We have been writing about the Sampling Distribution as a collection of sample means generated from samples of a particular size. We can think of the theoretical Sampling Distribution of the mean as made up of sample means produced from infinitely large samples, which would be impossible to simulate, but theory tells us that the larger the sample, the closer the approximation of the empirical Sampling Distribution to the theoretical Sampling Distribution of the mean.

In the case of the theoretical Sampling distribution of the mean, the standard deviation measures sampling error of the mean. In other words, sampling error refers to the error associated with estimating a mean from a sample (rather than a population), where the larger the sample from which the means are generated, the smaller the sampling error.

Exercise 2.2.1.6

3. Central Limit Theorem (CLT)

3.1 Application of the Central Limit Theorem

While we were able to generate sample/empirical Sampling Distributions in section 2, where means were generated from samples of a particular size, we are more interested in a theoretical Sampling Distribution of the mean, where means are generated from infinitely large samples. However, it is impossible to simulate such samples, but we can apply what is referred to as the Central Limit Theorem

The Central Limit Theorem states the following:

Shape: The distribution of sample means (i.e. Sampling Distribution of the mean) will always approximate a normal distribution as the sample size increases, irrespective of the shape of population distribution.
Mean parameter(\(\mu\)): The mean (i.e. mean of means) of the Sampling Distribution will be equal to the mean of the population.

\[ \begin{aligned} \mu_{\overline{X}} = \mu \end{aligned} \]

\(\mu_{\overline{X}}\) = Mean of means in Sampling Distribution
\(\mu\) = Population mean

Spread parameter (\(\sigma\)): The standard deviation of the Sampling Distribution of the mean will be equal to the population standard deviation divided by the square root of sample size (n)

\[ \begin{aligned} \sigma_{\overline{X}} = {\frac{\sigma}{\sqrt{n}}} \end{aligned} \]

\(\sigma_{\overline{X}}\) = Standard deviation of the Sampling Distribution of the mean
\(\sigma\) = Standard deviation of the population
N = Total sample size

The alternate spread formula can be used, which defines spread in terms of variance or \(\sigma^{2}\) instead of standard deviation \(\sigma\)

\[ \begin{aligned} \sigma^2_{\overline{X}} = {\frac{\sigma^2}{n}} \end{aligned} \]

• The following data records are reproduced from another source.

@[simp] theorem Core.updRcst_objs (f : Rcst → Rcst) : (c.updRcst f).objs = c.objs := rfl
@[simp] theorem Core.updRcst_time (f : Rcst → Rcst) : (c.updRcst f).time = c.time := rfl
@[simp] theorem Core.updRcst_sample (f : Rcst → Rcst) : (c.updRcst f).sample = c.sample := rfl
@[simp] theorem Core.updRcst_beam (f : Rcst → Rcst) : (c.updRcst f).beam = c.beam := rfl
@[simp] theorem Core.updRcst_reply (f : Rcst → Rcst) : (c.updRcst f).reply = c.reply := rfl
@[simp] theorem Core.updRcst_raises (f : Rcst → Rcst) : (c.updRcst f).raises = c.raises := rfl
@[simp] theorem Core.updRcst_out (f : Rcst → Rcst) : (c.updRcst f).out = c.out := rfl
@[simp] theorem Core.updRcst_fresh (f : Rcst → Rcst) : (c.updRcst f).fresh = c.fresh := rfl
@[simp] theorem Core.updRcst_encs (f : Rcst → Rcst) : (c.updRcst f).encs = c.encs := rfl
@[simp] theorem Core.updRcst_sposs (f : Rcst → Rcst) : (c.updRcst f).sposs = c.sposs := rfl
@[simp] theorem Core.updRcst_passes (f : Rcst → Rcst) : (c.updRcst f).passes = c.passes := rfl
@[simp] theorem Core.updRcst_cmps (f : Rcst → Rcst) : (c.updRcst f).cmps = c.cmps := rfl
@[simp] theorem Core.updRcst_lines (f : Rcst → Rcst) : (c.updRcst f).lines = c.lines := rfl
@[simp] theorem Core.updRcst_lcs (f : Rcst → Rcst) : (c.updRcst f).lcs = c.lcs := rfl
@[simp] theorem Core.updRcst_lists (f : Rcst → Rcst) : (c.updRcst f).lists = c.lists := rfl
@[simp] theorem Core.updRcst_imgs (f : Rcst → Rcst) : (c.updRcst f).imgs = c.imgs := rfl
@[simp] theorem Core.updRcst_runs (f : Rcst → Rcst) : (c.updRcst f).runs = c.runs := rfl
@[simp] theorem Core.updRcst_fires (f : Rcst → Rcst) : (c.updRcst f).fires = c.fires := rfl
@[simp] theorem Core.updRcst_lanes (f : Rcst → Rcst) : (c.updRcst f).lanes = c.lanes := rfl
@[simp] theorem Core.updRcst_returns (f : Rcst → Rcst) : (c.updRcst f).returns = c.returns := rfl
@[simp] theorem Core.updRcst_syncAt (f : Rcst → Rcst) : (c.updRcst f).syncAt = c.syncAt := rfl
@[simp] theorem Core.updRcst_syncs (f : Rcst → Rcst) : (c.updRcst f).syncs = c.syncs := rfl
@[simp] theorem Core.updRcst_scans (f : Rcst → Rcst) : (c.updRcst f).scans = c.scans := rfl
@[simp] theorem Core.updRcst_pages (f : Rcst → Rcst) : (c.updRcst f).pages = c.pages := rfl
@[simp] theorem Core.updRcst_sheets (f : Rcst → Rcst) : (c.updRcst f).sheets = c.sheets := rfl
@[simp] theorem Core.updRcst_drivePhase (f : Rcst → Rcst) : (c.updRcst f).drivePhase = c.drivePhase := rfl
@[simp] theorem Core.updRcst_driveCount (f : Rcst → Rcst) : (c.updRcst f).driveCount = c.driveCount := rfl
@[simp] theorem Core.updRcst_jobs (f : Rcst → Rcst) : (c.updRcst f).jobs = c.jobs := rfl
@[simp] theorem Core.updRcst_sprues (f : Rcst → Rcst) : (c.updRcst f).sprues = c.sprues := rfl
@[simp] theorem Core.updRcst_codecs (f : Rcst → Rcst) : (c.updRcst f).codecs = c.codecs := rfl
@[simp] theorem Core.updRcst_codecQueue (f : Rcst → Rcst) : (c.updRcst f).codecQueue = c.codecQueue := rfl
@[simp] theorem Core.updRcst_codecAborts (f : Rcst → Rcst) : (c.updRcst f).codecAborts = c.codecAborts := rfl
@[simp] theorem Core.updRcst_hub (f : Rcst → Rcst) : (c.updRcst f).hub = c.hub := rfl
@[simp] theorem Core.updRcst_rings (f : Rcst → Rcst) : (c.updRcst f).rings = c.rings := rfl
@[simp] theorem Core.updRcst_vectors (f : Rcst → Rcst) : (c.updRcst f).vectors = c.vectors := rfl
@[simp] theorem Core.updRcst_dmas (f : Rcst → Rcst) : (c.updRcst f).dmas = c.dmas := rfl
@[simp] theorem Core.updRcst_pcie (f : Rcst → Rcst) : (c.updRcst f).pcie = c.pcie := rfl
@[simp] theorem Core.updRcst_pcieCfg (f : Rcst → Rcst) : (c.updRcst f).pcieCfg = c.pcieCfg := rfl
@[simp] theorem Core.updRcst_dmaLast (f : Rcst → Rcst) : (c.updRcst f).dmaLast = c.dmaLast := rfl
@[simp] theorem Core.updRcst_clients (f : Rcst → Rcst) : (c.updRcst f).clients = c.clients := rfl
@[simp] theorem Core.updRcst_staged (f : Rcst → Rcst) : (c.updRcst f).staged = c.staged := rfl
@[simp] theorem Core.updRcst_commits (f : Rcst → Rcst) : (c.updRcst f).commits = c.commits := rfl
@[simp] theorem Core.updRcst_locks (f : Rcst → Rcst) : (c.updRcst f).locks = c.locks := rfl
@[simp] theorem Core.updRcst_audit (f : Rcst → Rcst) : (c.updRcst f).audit = c.audit := rfl
@[simp] theorem Core.updRcst_auditNext (f : Rcst → Rcst) : (c.updRcst f).auditNext = c.auditNext := rfl
@[simp] theorem Core.updRcst_reasms (f : Rcst → Rcst) : (c.updRcst f).reasms = c.reasms := rfl
@[simp] theorem Core.updRcst_cans (f : Rcst → Rcst) : (c.updRcst f).cans = c.cans := rfl
@[simp] theorem Core.updRcst_slots (f : Rcst → Rcst) : (c.updRcst f).slots = c.slots := rfl
@[simp] theorem Core.updRcst_loopMark (f : Rcst → Rcst) : (c.updRcst f).loopMark = c.loopMark := rfl
@[simp] theorem Core.updRcst_loopMarks (f : Rcst → Rcst) : (c.updRcst f).loopMarks = c.loopMarks := rfl
@[simp] theorem Core.updRcst_ainSeqs (f : Rcst → Rcst) : (c.updRcst f).ainSeqs = c.ainSeqs := rfl
@[simp] theorem Core.updRcst_ainTimed (f : Rcst → Rcst) : (c.updRcst f).ainTimed = c.ainTimed := rfl
@[simp] theorem Core.updRcst_loopFree (f : Rcst → Rcst) : (c.updRcst f).loopFree = c.loopFree := rfl
@[simp] theorem Core.updRcst_loopAt (f : Rcst → Rcst) : (c.updRcst f).loopAt = c.loopAt := rfl
@[simp] theorem Core.updRcst_gpioSeen (f : Rcst → Rcst) : (c.updRcst f).gpioSeen = c.gpioSeen := rfl
@[simp] theorem Core.updRcst_gpioIn (f : Rcst → Rcst) : (c.updRcst f).gpioIn = c.gpioIn := rfl
@[simp] theorem Core.updRcst_pwms (f : Rcst → Rcst) : (c.updRcst f).pwms = c.pwms := rfl
@[simp] theorem Core.updRcst_ptp (f : Rcst → Rcst) : (c.updRcst f).ptp = c.ptp := rfl
@[simp] theorem Core.updRcst_align (f : Rcst → Rcst) : (c.updRcst f).align = c.align := rfl
@[simp] theorem Core.updRcst_qd (f : Rcst → Rcst) : (c.updRcst f).qd = c.qd := rfl
@[simp] theorem Core.updRcst_faults (f : Rcst → Rcst) : (c.updRcst f).faults = c.faults := rfl
@[simp] theorem Core.updRcst_scopes (f : Rcst → Rcst) : (c.updRcst f).scopes = c.scopes := rfl
@[simp] theorem Core.updRcst_recoveries (f : Rcst → Rcst) : (c.updRcst f).recoveries = c.recoveries := rfl
@[simp] theorem Core.updRcst_recoverAt (f : Rcst → Rcst) : (c.updRcst f).recoverAt = c.recoverAt := rfl
@[simp] theorem Core.updRcst_rail (f : Rcst → Rcst) : (c.updRcst f).rail = c.rail := rfl
@[simp] theorem Core.updRcst_boot (f : Rcst → Rcst) : (c.updRcst f).boot = c.boot := rfl
@[simp] theorem Core.updRcst_nor (f : Rcst → Rcst) : (c.updRcst f).nor = c.nor := rfl
@[simp] theorem Core.updRcst_fw (f : Rcst → Rcst) : (c.updRcst f).fw = c.fw := rfl
@[simp] theorem Core.updRcst_get (f : Rcst → Rcst) (p : Obj) : (c.updRcst f).get p = c.get p := rfl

Central Limit Theorem applied to reading ability example:

The Population Distribution of Grade 5 reading ability in the Western Cape follows a normal distribution with mean of 139 words per minute and standard deviation of 35 words per minute. If the Sampling Distribution of the mean is based on samples of size 10, then

The mean of Sampling Distribution will equal the population mean (139)
The standard deviation of the Sampling Distribution will equal the population standard deviation divided by the square root of the sample size (35/sqrt(10)=11.06)

Depression and night shift work
Let’s say that the mean (\(\mu\)) depression of night shift workers is 30 on the Beck Depression Inventory (BDI), and the standard deviation is 10 (\(\sigma\)). Samples of 100 were drawn from the population

Exercise 3.1.1.1

Exercise 3.1.1.2

Use the code chunk below to calculate the expected standard deviation of the sampling distribution of depression amongst night shift workers

Hint: The r command for square root is “sqrt()”

10/sqrt(100)

Exercise 3.1.1.3

Hint: More than one answer is correct, choose any correct answer.

Job satisfaction of social scientists
In another example, let’s say that the mean (\(\mu\)) job satisfaction of social scientists is 130 as measured on the Job Satisfaction Survey (JSS), and the variance is 100 (\(\sigma^2\)). Samples of 2000 were drawn from the population

Exercise 3.1.1.4

Use the code chunk below to calculate the expected variance of the sampling distribution of job satisfaction amongst social scientists.

Hint: Take note of the difference in calculating the expected standard deviation versus expected variance of the Sampling Distribution

100/2000

3.2 Central Limit Theorem application to non-normal distributions

The major strength of the Central Limit Theorem is its applicability to both normal and non-normal population distributions.

The Central Limit Theorem states the following:

Regardless of the shape of the population distribution, the sampling distribution of the mean will approximate the Normal Distribution

This is a particularly useful extension of the theorem, given that…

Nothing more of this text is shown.